One of these things is not like the other
Even at the highest resolution, screen printing is unlike any other printing methods simply because it is a thick-film process. No matter how well intended, process-color proofing or profiling methods used by thin-film printers break down in production and the expected results, inexplicably, may not arrive on the screen press. This is true regardless of control, instrumentation, training, and diligence exerted by the screen printer.

Understanding the differences between thick- and thin-film printing and how to adjust at the proofing stage produces a more predictable, repeatable process, even at very high line-screen rulings. This article delivers a simple method for process printing one color after another with little additional process-printing training. It does not require additional investment by most screen printers, but it does require reasonable competence at printing halftones.
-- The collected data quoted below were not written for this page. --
-- ==== Sys2Proof/Machine/ParcelCalls.lean ====
section
/-! DEFINITION. The parcel table: register writes, service calls of the Polder (R215, R216, R235, R236, R240–R243, R450). -/
namespace Sys2Proof.Machine

/-! ### Validating and invalidating (R216, R283) -/

/-- Every row of a range has been written whole: none but a dead one is poisoned (R235). -/
def State.cleanRows (s : State) (a n : Nat) : State :=
  let inside := fun (k : Nat) => match s.logical (k / 8192) with
    | some b => decide (a ≤ rowAddr b (k % 8192)) && decide (rowAddr b (k % 8192) < a + n)
    | none => false
  (s.rows.filter fun e => e.2.poisoned && !e.2.dead && inside e.1).foldl
    (fun s e => s.setRowX e.1 { e.2 with poisoned := false }) s

/-- The 64 KiB range of an entry. -/
def pclBytes (base size : Nat) : Nat × Nat := (base * 0x10000, size * 0x10000)

/-- A range overlaps a valid parcel. -/
def State.overlaps (s : State) (base size : Nat) : Bool :=
  s.validParcels.any fun p => s.pclBase p < base + size && base < s.pclBase p + s.pclSize p

/-- A range holds a dead row. -/
def State.deadIn (s : State) (base size : Nat) : Bool :=
  s.rows.any fun e => e.2.dead && match s.logical (e.1 / 8192) with
    | some b => let a := rowAddr b (e.1 % 8192); base * 0x10000 ≤ a && a < (base + size) * 0x10000
    | none => false

/-- POLDER_PARCELS follows the table. -/
def State.pclSync (s : State) : State := s.wr (uBG 0) 0x200 (w32 s.validParcels.length)

/-- A parcel becomes valid: its credits are full, LOST is clear, its weights digest is empty. -/
def State.validate (s : State) (p loc : Nat) : State :=
  let s := s.wr (uBG 0) (pclOff p) (setBit (setBit (w32 loc) 28 false) 31 true)
  let s := s.setFld (uBG 0) (pclOff p + 12) 18 0 (s.pclSize p * 64)
  let s := (s.setWd p (List.replicate 32 0)).wr uDevctl (wdStatOff p) 0
  (s.setPclX p PclX.init).pclSync

/-- VALID = 0 may be written: no command of QUEUE runs, no credit is taken. -/
def State.mayInvalidate (s : State) (p : Nat) : Bool :=
  (s.pclKind p = 0 || match s.slot (s.pclQueue p) with | some y => y.running.isNone | none => true) && (s.pclX p).taken = 0

/-- A parcel stops being valid; calls that wait for it end. -/
def State.invalidate (s : State) (p : Nat) (loc : Word) : State :=
  let q := s.pclQueue p
  let s := ((s.wr (uBG 0) (pclOff p) (setBit loc 31 false)).setPclX p PclX.init).firmSync
  ((s.pclSync.finish 0x0201 p OK).finish 0x0200 p REFUSED).queueGone q

/-! ### Register writes (R8, R216, R450) -/

/-- Why PCL_LOC may not take a value. -/
def State.locCheck (s : State) (p : Nat) (v : Word) : Option AccCause :=
  let base := bits v 11 0
  let size := bits v 23 12 + 1
  let k := s.pclKind p
  if s.pclPinned p then some .check
  else if bit v 31 then
    if s.pclValid p || 4096 < base + size || s.overlaps base size || (k = 1 && !(bit v 30 && bit v 29)) ||
        (k = 2 && bit v 30) || s.deadIn base size then some .check
    else none
  else if s.pclValid p && !s.mayInvalidate p then some .check
  else none

/-- A write to PCL_LOC. -/
def State.pclLocWrite (s : State) (ini p : Nat) (v : Word) : State :=
  s.guarded ini (uBG 0) (pclOff p) v false fun s =>
    match s.locCheck p v with
    | some c => s.accError ini (regAddr (uBG 0) (pclOff p)) c
    | none =>
      if bit v 31 then s.validate p v.toNat
      else if s.pclValid p then s.invalidate p (setBit v 28 (s.flag (uBG 0) (pclOff p) 28))
      else s.store (uBG 0) (pclOff p) v

def execPclLocWrite (ini p value : Nat) (s : State) : Out := .next (s.pclLocWrite ini (p % 1024) (w32 value))

/-- A write to PCL_OWNER or PCL_CREDIT: only while the entry is not valid. -/
def State.pclIdleWrite (s : State) (ini p off : Nat) (v : Word) : State :=
  s.guardedStore ini (uBG 0) (pclOff p + off) v fun s => if s.pclValid p then some .check else none

def execPclOwnerWrite (ini p value : Nat) (s : State) : Out := .next (s.pclIdleWrite ini (p % 1024) 4 (w32 value))
def execPclCreditWrite (ini p value : Nat) (s : State) : Out := .next (s.pclIdleWrite ini (p % 1024) 8 (w32 value))

/-- A write to a rights entry: not of a pinned parcel. -/
def State.pclRightWrite (s : State) (ini p i : Nat) (v : Word) : State :=
  s.guardedStore ini (uBG 0) (pclOff p + 16 + 4 * i) v fun s => if s.pclPinned p then some .check else none

def execPclRightWrite (ini p i value : Nat) (s : State) : Out := .next (s.pclRightWrite ini (p % 1024) (i % 4) (w32 value))

/-! ### Calls on parcels (R243) -/

def OVERLAP : Nat := 0x0120
def TABLE_FULL : Nat := 0x0121
def NO_SPARE : Nat := 0x0122
def DEAD_ROW : Nat := 0x0123
def PINNED : Nat := 0x0124

/-- The caller is the client of a queue. -/
def State.ownsQueue (s : State) (ini q : Nat) : Bool := (s.clientOf ini).isSome && s.clientOf ini = s.queueClient q

/-- The caller may act on a parcel: rights on it, or the client of its queue. -/
def State.onParcel (s : State) (ini p : Nat) : Bool :=
  s.pclRights p ini false || s.pclRights p ini true || (s.pclKind p != 0 && s.ownsQueue ini (s.pclQueue p))

/-- A rights word admits an initiator. -/
def rightAdmits (w : Word) (ini : Nat) : Bool := (bit w 31 || bit w 30) && idMatch (bits w 9 0) (bits w 29 20) ini

/-- A rights word has a reserved bit set. -/
def rightBad (w : Word) : Bool := bits w 19 10 != 0

/-- 0x0200: BASE, SIZE, KIND, QUEUE, LANDING, CREDIT_EN, CREDIT_MARK, four rights entries, ZERO. -/
def callCreateParcel (ini : Nat) (args : List Word) (s : State) : State :=
  let n := arg args
  let base := n 0
  let size := n 1
  let rights := (List.range 4).map fun i => nth args (7 + i) 0
  let bad := size = 0 || 4096 < base + size || 2 < n 2 || 0xFFFFF < n 3 || 1 < n 4 || 1 < n 5 || 0xFFFF < n 6 ||
    rights.any rightBad || 1 < n 11 || (n 2 = 1 && !(n 4 = 1 && n 5 = 1)) || (n 2 = 2 && n 4 = 1)
  if bad then s.ret RANGE
  else if !(rights.any (rightAdmits · ini) || (n 2 != 0 && s.ownsQueue ini (n 3))) then s.ret DENIED
  else if s.foreignClaim ini (uBG 0) then s.ret CLAIMED
  else if s.overlaps base size then s.ret OVERLAP
  else match lowest 1024 fun p => !s.pclValid p with
    | none => s.ret TABLE_FULL
    | some p =>
      if s.deadIn base size then s.ret DEAD_ROW
      else
        let s := (s.wr (uBG 0) (pclOff p + 4) (w32 (n 2 * 2 ^ 30 + n 3))).wr (uBG 0) (pclOff p + 8) (w32 (n 6))
        let s := rights.zipIdx.foldl (fun s (w, i) => s.wr (uBG 0) (pclOff p + 16 + 4 * i) w) s
        let s := s.validate p (n 4 * 2 ^ 30 + n 5 * 2 ^ 29 + (size - 1) * 2 ^ 12 + base)
        if n 11 = 0 then s.ret OK [w32 p]
        else
          let (k, s) := s.firmChan
          (s.setPclX p { s.pclX p with zeroing := some k }).firmSync.retPending 0x0200 p [w32 p]

def execCreateParcel (ini : Nat) (args : List Word) (s : State) : Out := .next (callCreateParcel ini args s)

/-- A firmware culvert has zeroed a new parcel: every row is written whole, which clears its poison (R235, R243). -/
def State.parcelZeroed (s : State) (p : Nat) : State :=
  let x := s.pclX p
  match x.zeroing with
  | none => s
  | some k =>
    let a := s.pclBase p * 0x10000
    let n := s.pclSize p * 0x10000
    let s := ((((s.setPclX p { x with zeroing := none }).zeroMem a n).cleanRows a n).psumGone a n).gatherGone a n
    let u := uDC (14 + k / 4)
    (((s.markStale a n).countWide u 0x108 n).count u 0x114 1).firmSync.finish 0x0200 p OK

def execParcelZeroed (p : Nat) (s : State) : Out := .next (s.parcelZeroed (p % 1024))

/-- A deletion is made when nothing stands in its way. -/
def State.deleteParcel (s : State) (p : Nat) : State :=
  if (s.pclX p).deleting && s.mayInvalidate p then s.invalidate p (s.pclLoc p) else s

def execParcelDeletionMade (p : Nat) (s : State) : Out := .next (s.deleteParcel (p % 1024))

/-- 0x0201. -/
def callDeleteParcel (ini : Nat) (args : List Word) (s : State) : State :=
  let p := arg args 0
  if 1023 < p || !s.pclValid p then s.ret RANGE
  else if !s.onParcel ini p then s.ret DENIED
  else if s.foreignClaim ini (uBG 0) then s.ret CLAIMED
  else if s.pclPinned p then s.ret PINNED
  else if s.callWaits 0x0201 p then s.ret UNIT_BUSY
  else if s.mayInvalidate p then (s.invalidate p (s.pclLoc p)).ret OK
  else (s.setPclX p { s.pclX p with deleting := true }).retPending 0x0201 p

def execDeleteParcel (ini : Nat) (args : List Word) (s : State) : Out := .next (callDeleteParcel ini args s)

/-- 0x0202: the eight words of an entry. -/
def callReadParcel (ini : Nat) (args : List Word) (s : State) : State :=
  let p := arg args 0
  if 1023 < p then s.ret RANGE
  else if !s.onParcel ini p then s.ret DENIED
  else s.ret OK (s.rds (uBG 0) ((List.range 8).map fun i => pclOff p + 4 * i))

def execReadParcel (ini : Nat) (args : List Word) (s : State) : Out := .next (callReadParcel ini args s)

/-- 0x0203: index, four rights entries. -/
def callParcelRights (ini : Nat) (args : List Word) (s : State) : State :=
  let p := arg args 0
  let rights := (List.range 4).map fun i => nth args (1 + i) 0
  if 1023 < p || rights.any rightBad then s.ret RANGE
  else if !s.onParcel ini p then s.ret DENIED
  else if s.foreignClaim ini (uBG 0) then s.ret CLAIMED
  else if s.pclPinned p then s.ret PINNED
  else (rights.zipIdx.foldl (fun s (w, i) => s.wr (uBG 0) (pclOff p + 16 + 4 * i) w) s).ret OK

def execSetParcelRights (ini : Nat) (args : List Word) (s : State) : Out := .next (callParcelRights ini args s)

/-- 0x0204: credits available, taken and not written, the credit-over count, which is then cleared. -/
def callReadCredits (ini : Nat) (args : List Word) (s : State) : State :=
  let p := arg args 0
  if 1023 < p then s.ret RANGE
  else if !s.onParcel ini p then s.ret DENIED
  else
    let x := s.pclX p
    (s.setPclX p { x with excess := 0 }).ret OK [w32 (s.pclAvail p), w32 x.taken, w32 x.excess]

def execReadCredits (ini : Nat) (args : List Word) (s : State) : Out := .next (callReadCredits ini args s)

/-! ### Calls on bank groups (R236, R243) -/

/-- The groups of a mask, or the status that stops a change of one of them. -/
def State.groupsFor (s : State) (mask : Nat) (bad : Bool) : Nat × List Nat :=
  let gs := setIndices 12 mask
  if bad || mask = 0 || 0xFFF < mask then (RANGE, [])
  else match gs.find? fun g => s.mayChange (uBG g) != OK with
    | some g => (s.mayChange (uBG g), [])
    | none => (OK, gs)

/-- Set registers of the groups of a mask. -/
def State.setGroups (s : State) (mask : Nat) (bad : Bool) (f : State → Nat → State) : State :=
  let (st, gs) := s.groupsFor mask bad
  (gs.foldl f s).ret st

/-- 0x0205: group mask, port, limit. -/
def callWaitLimits (args : List Word) (s : State) : State :=
  let p := arg args 1
  let l := arg args 2
  s.setGroups (arg args 0) (31 < p || l = 0 || 255 < l) fun s g =>
    s.setFld (uBG g) (0x110 + 4 * (p / 4)) (8 * (p % 4) + 7) (8 * (p % 4)) l

def execSetWaitLimits (_ : Nat) (args : List Word) (s : State) : Out := .next (callWaitLimits args s)

/-- 0x0206: group mask, limit in µs. -/
def callSluiceWatchdog (args : List Word) (s : State) : State :=
  let l := arg args 1
  s.setGroups (arg args 0) (l < 2 || 64 < l) fun s g => s.wr (uBG g) 0x104 (w32 l)

def execSetSluiceWatchdog (_ : Nat) (args : List Word) (s : State) : Out := .next (callSluiceWatchdog args s)

/-- 0x0207: the registers at 0x0100–0x0160 of a bank group. -/
def callReadBankGroup (args : List Word) (s : State) : State :=
  let u := arg args 0
  if !s.exists? u then s.ret NO_UNIT
  else if unitClass u != some .bg then s.ret RANGE
  else s.maintNow.retRegs u ((List.range 25).map fun i => 0x100 + 4 * i)

def execReadBankGroup (_ : Nat) (args : List Word) (s : State) : Out := .next (callReadBankGroup args s)

/-- 0x0208: spare a logical bank. -/
def callSpareBank (args : List Word) (s : State) : State :=
  let b := arg args 0
  if 511 < b then s.ret RANGE
  else if s.claimed (uBG (s.groupOf b)) then s.ret CLAIMED
  else if s.callWaits 0x0208 b then s.ret UNIT_BUSY
  else
    let (s, ok) := s.startCopy b
    if ok then s.retPending 0x0208 b else s.ret NO_SPARE

def execSpareABank (_ : Nat) (args : List Word) (s : State) : Out := .next (callSpareBank args s)

/-- 0x0209: group mask, EN, WINDOW. -/
def callHazardDetector (args : List Word) (s : State) : State :=
  let en := arg args 1
  let w := arg args 2
  s.setGroups (arg args 0) (1 < en || w = 0 || 16 < w) fun s g => s.wr (uBG g) 0x150 (w32 (en * 2 ^ 31 + w))

def execSetHazardDetector (_ : Nat) (args : List Word) (s : State) : Out := .next (callHazardDetector args s)

/-- 0x020A: logical and physical bank, group, row, retired, poisoned, dead. -/
def callLocate (args : List Word) (s : State) : State :=
  let a := argAddr args 0
  if 0x10000000 ≤ a then s.ret RANGE
  else
    let b := bankOf a
    let x := s.rowX (s.rowKey a)
    s.ret OK [w32 b, w32 (s.phys b), w32 (s.groupOf b), w32 (rowOf a), w32 (b2n x.retired), w32 (b2n x.poisoned), w32 (b2n x.dead)]

def execLocateAddress (_ : Nat) (args : List Word) (s : State) : Out := .next (callLocate args s)

end Sys2Proof.Machine
end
This technique will get a novice started in process-color printing and assist a few experienced printers get closer to their color targets faster and with less hassle than methods that they currently use. When refined, this same technique can be used on all process jobs that require a high degree of color accuracy.

The caveats
Let’s assume that this method will not be used to characterize, profile, or calibrate prints be-tween inkjet and screen presses. It will not discuss improving how you print today. This method will not detail hardware or software designed spe-cifically for process printing. This method does not substitute for a contract proof.

On the other hand, it is a good method for getting started in process printing at a basic level. It offers a visual roadmap to follow as the image develops at press. The level of success a printer achieves with this method will be the result of gray balance and the printer’s ability to modifying press settings, ink density, and, eventually, screen-printing films.